Classified ICS Security Information

There is an interesting discussion that has been taking place for a couple of days now over on LinkedIn. It was initiated by Isiah Jones from LEO Cyber Security. A lot of the response has been targeted at Isiah’s confrontational language, but the really important take away is that Isiah thinks/knows(?) that there is classified information available about threats to industrial control systems in critical infrastructure in the United States. Now Isiah is being necessarily vague about the information, but the discussion is important none the less.

Now I have not had access to classified information of any sort since I left the military a goodly number of years ago. My TS clearance is certainly not in force after this time and I have not had the necessary ‘need to know’ for access in any case. Having said that, I am absolutely certain that such classified information exists and that is unlikely to get into the hands of many of the people who could actively use that information to protect their facilities against serious nation-state level threats.

All is not lost, however. More about that later in the post.

The Need for Secrecy

Contrary to the beliefs of my friends in the black helicopter set, there are many legitimate reasons for the intelligence community (IC) to keep threat information classified. In most cases, the need to protect future access to critical information is more important than the need to share the current information; this is best exemplified by the Coventry-Ultra controversy from WWII. In other cases, the ‘knowledge’ is either so incomplete as to be useless (the Russians want to be able to attack the power grid) or the level of confidence in the information is so low that the intelligence community does not want to be accused of crying wolf.

Information Sharing Problems

Even when the IC is willing to share information, it is not easy to get the information to the correct people. First off, the information is going to be classified so the person receiving the information needs to be properly vetted to receive classified information. Anyone familiar with this process knows that it tedious and time consuming.

If IC waits until they know who will need a specific piece of information before the vetting process begins, the information will probably be worthless once the process is complete; the whole closing the barn door after the animals have gotten out thing. If you vet everyone that might need access to some specific piece of classified information at some unknown future time you end up clogging the vetting system even further with probably unnecessary vetting requests.

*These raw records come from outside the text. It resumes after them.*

-- ==== Sys2Proof/Tests/Slice0.lean ====
section
/-! SUPPORT. Small tests and witnesses. -/

open Sys2Proof Sys2Proof.Machine

theorem test_reset_queue_empty : State.reset.pending = [] := by decide
end

section
/-! SUPPORT. The Daybook through a warm reset: which words a warm reset keeps (R12, R279), what an entry changes (R298), and what step 0
leaves of the words below it (R280). -/

namespace Sys2Proof.Machine

/-! ### Ranges of the register table -/

theorem tfind_tfilter_key {α : Type} (q : Nat → Bool) (t : Tab α) (k : Nat) :
    tfind (tfilter (fun j _ => q j) t) k = if q k then tfind t k else none := by
  induction t with
  | nil => simp [tfilter, tfind]
  | cons e t ih =>
    obtain ⟨j, v⟩ := e
    by_cases hj : j = k
    · subst hj
      by_cases hq : q j = true <;> simp [tfilter, tfind, hq, ih]
    · by_cases hq : q j = true <;> simp [tfilter, tfind, hq, hj, ih]

theorem State.word_clearRange (s : State) (lo hi k : Nat) :
    (s.clearRange lo hi).word k = if lo ≤ k ∧ k < hi then resetWord s.s64 k else s.word k := by
  simp only [State.word, State.clearRange, tget, tfind_tfilter_key]
  by_cases h : lo ≤ k ∧ k < hi
  · simp [h]
  · rw [if_pos (by simpa [imp_iff_not_or] using h), if_neg h]

/-! ### The words that a warm reset keeps -/

/-- The bits of the register at an offset that a warm reset retains (R12); none at an offset that no row lists. -/
def keepMask (s64 : Bool) (off : Nat) : Word := ((regRow s64 off).map (fun r => BitVec.ofNat 32 r.keep)).getD 0#32

/-- The word that a warm reset leaves at an offset: the retained bits, with the Reset value in the others. -/
def State.keptWord (s : State) (off : Nat) : Word :=
  (resetWord s.s64 off &&& ~~~keepMask s.s64 off) ||| (s.word off &&& keepMask s.s64 off)

/-- One round of `State.keptRegs`. -/
def State.keepEntry (s : State) (t : Tab Word) (e : Nat × Word) : Tab Word :=
  match regRow s.s64 e.1 with
  | some _ => tput (resetWord s.s64 e.1) t e.1 (s.keptWord e.1)
  | none => t

variable (s : State)

theorem State.keptRegs_eq_foldl : s.keptRegs = s.regs.foldl s.keepEntry [] := by
  unfold State.keptRegs
  congr
  funext t e
  unfold State.keepEntry State.keptWord keepMask
  cases regRow s.s64 e.1 <;> rfl

theorem State.keptWord_of_keepMask_allOnes {s : State} {k : Nat} (h : keepMask s.s64 k = BitVec.allOnes 32) :
    s.keptWord k = s.word k := by
  rw [State.keptWord, h, BitVec.and_allOnes, BitVec.not_allOnes, BitVec.and_zero, BitVec.zero_or]

theorem State.keptWord_of_keepMask_zero {s : State} {k : Nat} (h : keepMask s.s64 k = 0#32) : s.keptWord k = resetWord s.s64 k := by
  rw [State.keptWord, h, BitVec.and_zero, BitVec.or_zero, BitVec.not_zero, BitVec.and_allOnes]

Even if the appropriate people have the necessary security clearances, getting them the appropriate information in a secure manner is also a problem. Even if secure messaging aps are used to protect the information in transit, the receiving device has to have minimum levels of security to prevent the information from getting into the wrong hands. Those security measures are expensive; too expensive to set up and maintain on the off chance of needing to receive classified information at some unknown point in the future.

This whole thing is further complicated by the fact that within the receiving organization, the information still needs to be protected during the internal sharing process. Everyone that needs access to the information to put proper protections in place needs to be vetted, their communications need to be protected, and many of their working files will be derivatively classified and need similar protections. This stuff gets very complicated; just ask anyone that has done operation planning in the military.

An alternative that many people have advocated (and I am certainly one) is for the IC to produce unclassified versions of their intelligence information to make the sharing process easier. I did this at the tactical intelligence level in one of my military jobs. It is time consuming to try to extract useable information from an intelligence report and then get that unclassified version vetted to ensure that means and methods are not inadvertently disclosed. Usually, the resulting product is useful for background purposes only, providing little or no information that provides for direct reaction by the recipient.

So, What to Do?

So, all is not lost. The IC can tell (and has told) us that adversaries are targeting control systems in critical infrastructure and has sophisticated techniques for doing so. The specific attack vectors are not necessarily important (as other attack vectors will certainly be used in future attacks). What is important to know is that nation-state level actors are involved and thus will ultimately get through defenses that they are really interested in attacking; THERE IS NO SUCH THING AS A SECURE SYSTEM.

First off, facilities need to determine what they really need to protect to survive and thrive. Information that would significantly hurt the company if it found its way into the hands of competitors or other adversaries needs to be encrypted at rest and in transit. Portions of control systems that are necessary for safety and quality control need to be isolated to the greatest extent possible. Where complete isolation is not possible for whatever reason, communications between the critical portions and other networks need to be closely monitored for anomalies. Where safety effects could be felt outside the facility, additional controls need to be implemented that are physically separated from the control network and analog safety measures should be established whenever possible.

Finally, a reaction plan needs to be firmly in place for all worst-case scenarios. The plan needs to assign specific responsibilities and identify any outside resources that need to be contacted, how that contact is to be made (with at least one alternative communications method identified), and who will make the contact. And, most importantly, those outside resources need to know in advance their roles in responding to an emergency event at the facility. That reaction plan needs to be trained and tested on a recurring basis.

Folks, none of this is new. We have been doing fire drills since we were little kids. We take precautions to prevent fires but recognize that fires can happen none-the-less. We install sprinkler systems and place fire extinguishers at key locations. At facilities where we have an unusually high threat for fires because of combustible materials we take additional precautions and put additional reactive measures in place. We need to extend that same mind set to control system security.